Frequently Asked Questions About Eric F. Morand

What conditions does Eric F. Morand specialize in treating as a rheumatologist?

Eric F. Morand specializes in treating various rheumatic conditions such as arthritis, lupus, osteoporosis, and autoimmune diseases.

What diagnostic tests does Eric F. Morand typically use to evaluate rheumatic conditions?

Eric F. Morand may use blood tests, imaging studies like X-rays and MRIs, and joint fluid analysis to diagnose and monitor rheumatic conditions.

What treatment options does Eric F. Morand offer for managing rheumatic diseases?

Eric F. Morand offers a range of treatment options including medications, physical therapy, lifestyle modifications, and in some cases, biologic therapies.

How can patients schedule an appointment with Eric F. Morand?

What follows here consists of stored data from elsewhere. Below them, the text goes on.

theorem kept_execUCvt {c : Fin 2048} {s z : State} (h : execUCvt c s = .next z) : Kept s z := by
  unfold execUCvt at h
  injection h with h
  subst h
  have hk := Kept.refl s
  repeat' first | intro _ | (with_reducible first | assumption | apply kept_uCvt | apply Kept.ite | fail_if_no_progress apply Kept.rest) | dsimp only | split

theorem kept_execUMxpack {c : Fin 2048} {s z : State} (h : execUMxpack c s = .next z) : Kept s z := by
  unfold execUMxpack at h
  injection h with h
  subst h
  have hk := Kept.refl s
  repeat' first | intro _ | (with_reducible first | assumption | apply kept_uMxpack | apply Kept.ite | fail_if_no_progress apply Kept.rest) | dsimp only | split

theorem kept_execUMxunpack {c : Fin 2048} {s z : State} (h : execUMxunpack c s = .next z) : Kept s z := by
  unfold execUMxunpack at h
  injection h with h
  subst h
  have hk := Kept.refl s
  repeat' first | intro _ | (with_reducible first | assumption | apply kept_uMxunpack | apply Kept.ite | fail_if_no_progress apply Kept.rest) | dsimp only | split

theorem kept_execUDot {c : Fin 2048} {s z : State} (h : execUDot c s = .next z) : Kept s z := by
  unfold execUDot at h
  injection h with h
  subst h
  have hk := Kept.refl s
  repeat' first | intro _ | (with_reducible first | assumption | apply kept_uDot | apply Kept.ite | fail_if_no_progress apply Kept.rest) | dsimp only | split

theorem kept_execULsum {c : Fin 2048} {s z : State} (h : execULsum c s = .next z) : Kept s z := by
  unfold execULsum at h
  injection h with h
  subst h
  have hk := Kept.refl s
  repeat' first | intro _ | (with_reducible first | assumption | apply kept_uLsum | apply Kept.ite | fail_if_no_progress apply Kept.rest) | dsimp only | split

theorem kept_execUGmax {c : Fin 2048} {s z : State} (h : execUGmax c s = .next z) : Kept s z := by
  unfold execUGmax at h
  injection h with h
  subst h
  have hk := Kept.refl s
  repeat' first | intro _ | (with_reducible first | assumption | apply kept_uGmax | apply Kept.ite | fail_if_no_progress apply Kept.rest) | dsimp only | split

theorem kept_execUGq {c : Fin 2048} {s z : State} (h : execUGq c s = .next z) : Kept s z := by
  unfold execUGq at h
  injection h with h
  subst h
  have hk := Kept.refl s
  repeat' first | intro _ | (with_reducible first | assumption | apply kept_uGq | apply Kept.ite | fail_if_no_progress apply Kept.rest) | dsimp only | split

theorem kept_execUGadd {c : Fin 2048} {s z : State} (h : execUGadd c s = .next z) : Kept s z := by
  unfold execUGadd at h
  injection h with h
  subst h
  have hk := Kept.refl s
  repeat' first | intro _ | (with_reducible first | assumption | apply kept_uGadd | apply Kept.ite | fail_if_no_progress apply Kept.rest) | dsimp only | split

theorem kept_execUGrnd {c : Fin 2048} {s z : State} (h : execUGrnd c s = .next z) : Kept s z := by
  unfold execUGrnd at h
  injection h with h
  subst h
  have hk := Kept.refl s
  repeat' first | intro _ | (with_reducible first | assumption | apply kept_uGrnd | apply Kept.ite | fail_if_no_progress apply Kept.rest) | dsimp only | split

theorem kept_execUShuf {c : Fin 2048} {s z : State} (h : execUShuf c s = .next z) : Kept s z := by
  unfold execUShuf at h
  injection h with h
  subst h
  have hk := Kept.refl s
  repeat' first | intro _ | (with_reducible first | assumption | apply kept_uShuf | apply Kept.ite | fail_if_no_progress apply Kept.rest) | dsimp only | split

theorem kept_execURng {c : Fin 2048} {s z : State} (h : execURng c s = .next z) : Kept s z := by
  unfold execURng at h
  injection h with h
  subst h
  have hk := Kept.refl s
  repeat' first | intro _ | (with_reducible first | assumption | apply kept_uRng | apply Kept.ite | fail_if_no_progress apply Kept.rest) | dsimp only | split

theorem kept_execCellFault {c : Fin 2048} {what : CellPart} {s z : State} (h : execCellFault c what s = .next z) : Kept s z := by
  unfold execCellFault at h
  injection h with h
  subst h
  have hk := Kept.refl s
  repeat' first | intro _ | (with_reducible first | assumption | apply kept_cellFault | apply Kept.ite | fail_if_no_progress apply Kept.rest) | dsimp only | split
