-- ==== Sys2Proof/Tests/Witness1.lean ====
section
/-! SUPPORT. Witnesses: states and operands that meet the hypotheses of the statements on the step, registers, images and proofs. -/
namespace Sys2Proof.Tests
open Sys2Proof Sys2Proof.Machine Sys2Proof.Safety
set_option linter.unusedVariables false
set_option Elab.async false


/-- A fetch of 64 bytes in progress. -/
def fetching (len : Nat) : State := { up with img := { load := { stage := .fetching, length := len } } }
/-- A hub in flatbread mode. -/
def flat : State := { State.reset with mgt := { stage := .flatbread, rcvOn := true } }
/-- A firmware image in hand. -/
def fwim : FwImage := { version := 0x01070000, svn := 3 }
/-- A full image in force that enables partition 0, in a state. -/
def withPart (x : Part) : State := { up with parts := [(0, x)] }
/-- A write of one line and an IDENTITY. -/
def twoMsgs : List (Nat × GMsg) := [(0x02, { tag := 5, len := 1, data := List.replicate 64 7 }), (0x60, { extra := 9 })]
theorem twoMsgs_whole : ∀ x ∈ twoMsgs, WholeMsg x.1 x.2 := by
  intro x hx
  simp only [twoMsgs, List.mem_cons, List.not_mem_nil, or_false] at hx
  rcases hx with rfl | rfl
  · exact ⟨by decide, by decide, by decide, fun _ => rfl, fun _ => rfl⟩
  · exact ⟨by decide, by decide, by decide, fun _ => rfl, fun h => absurd rfl h⟩
def cfg0 : PartCfg := { enable := true, domainSize := 1 }

theorem witness_IdleStepIsOneTick_0 :
    let s : State := State.reset;
        s.pending = [] :=
    by decide +kernel

theorem witness_IdleStepIsOneTick_1 :
    let s : State := State.reset;
        s.pending = [] ∧ s.clk.slew = 0 :=
    ⟨by decide +kernel, by decide +kernel⟩

theorem witness_IdleStepIsOneTick_2 :
    let s : State := State.reset;
        s.pending = [] ∧ Quiet s :=
    ⟨by decide +kernel, ⟨rfl, rfl, rfl, rfl, rfl, rfl, rfl, rfl, rfl, rfl⟩⟩

theorem witness_QueueAndOutputKept_0 :
    let c : Instr := .partHold 3;
    let s : State := State.reset;
    let t : State := after (.partHold 3) (State.reset);
        exec c s = .next t :=
    rfl

theorem witness_QueueAndOutputKept_1 :
    let s : State := State.reset;
    let t : State := afterStep State.reset;
        step s = .next t :=
    rfl

theorem witness_StepKeepsCanonicalForm_0 :
    let s : State := State.reset;
    let t : State := afterStep State.reset;
        Safety.Canon s ∧ step s = .next t :=
    ⟨canon_of (by decide +kernel), rfl⟩

theorem witness_OtpBitsAreOnlySet_0 :
    let s : State := State.reset;
    let t : State := afterStep State.reset;
        Safety.Canon s ∧ step s = .next t :=
    ⟨canon_of (by decide +kernel), rfl⟩

theorem witness_LifeCycleNeverGoesBack_0 :
    let s : State := { State.reset with lcs := { otp := { fields := [(9, 0xFFFF#16), (10, 0xFFFF#16), (11, 0xFFFF#16)] } } };
    let o := s.lcs.otp;
        burnt o 3 = true :=
    by decide +kernel

theorem witness_LifeCycleNeverGoesBack_1 :
    let s : State := { State.reset with lcs := { otp := { fields := [(6, 0xFFFF#16), (7, 0xFFFF#16), (8, 0xFFFF#16)] } } };
    let o := s.lcs.otp;
        burnt o 3 = false ∧ burnt o 2 = true :=
    ⟨by decide +kernel, by decide +kernel⟩

theorem witness_LifeCycleNeverGoesBack_2 :
    let s : State := { State.reset with lcs := { otp := { fields := [(3, 0xFFFF#16), (4, 0xFFFF#16), (5, 0xFFFF#16)] } } };
    let o := s.lcs.otp;
        burnt o 3 = false ∧ burnt o 2 = false ∧ burnt o 1 = true :=
    ⟨by decide +kernel, by decide +kernel⟩

theorem witness_LifeCycleNeverGoesBack_3 :
    let s : State := State.reset;
    let o := s.lcs.otp;
        burnt o 3 = false ∧ burnt o 2 = false ∧ burnt o 1 = false ∧ burnt o 0 = true :=
    ⟨by decide +kernel, by decide +kernel⟩

theorem witness_LifeCycleNeverGoesBack_4 :
    let s : State := { State.reset with lcs := { otp := { fields := [] } } };
    let o := s.lcs.otp;
        burnt o 3 = false ∧ burnt o 2 = false ∧ burnt o 1 = false ∧ burnt o 0 = false :=
    ⟨by decide +kernel, by decide +kernel⟩

theorem witness_LifeCycleNeverGoesBack_5 :
    let s : State := State.reset;
    let t : State := afterStep State.reset;
        Safety.Canon s ∧ step s = .next t :=
    ⟨canon_of (by decide +kernel), rfl⟩

theorem witness_MemoryAndWhatStoresInIt_0 :
    let s : State := State.reset;
    let bs : List Byte := [1, 2];
    let i := 1;
        s.mem.wf ∧ i < bs.length :=
    ⟨by decide +kernel, by decide +kernel⟩

theorem witness_MemoryAndWhatStoresInIt_1 :
    let s : State := State.reset;
    let pa : Nat := 0x40;
    let bs : List Byte := [1, 2];
    let a := 0x42;
        s.mem.wf ∧ (a < pa ∨ pa + bs.length ≤ a) :=
    ⟨by decide +kernel, by decide +kernel⟩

Patients can schedule an appointment with Eric F. Morand by contacting his clinic directly or through a referral from their primary care physician.

What should patients expect during their first visit with Eric F. Morand?

During the first visit, Eric F. Morand will conduct a thorough medical history review, physical examination, and may order additional tests to establish a diagnosis and treatment plan.

How does Eric F. Morand approach patient education and support in managing rheumatic conditions?

Eric F. Morand believes in empowering patients through education about their condition, treatment options, and lifestyle modifications to effectively manage their rheumatic diseases.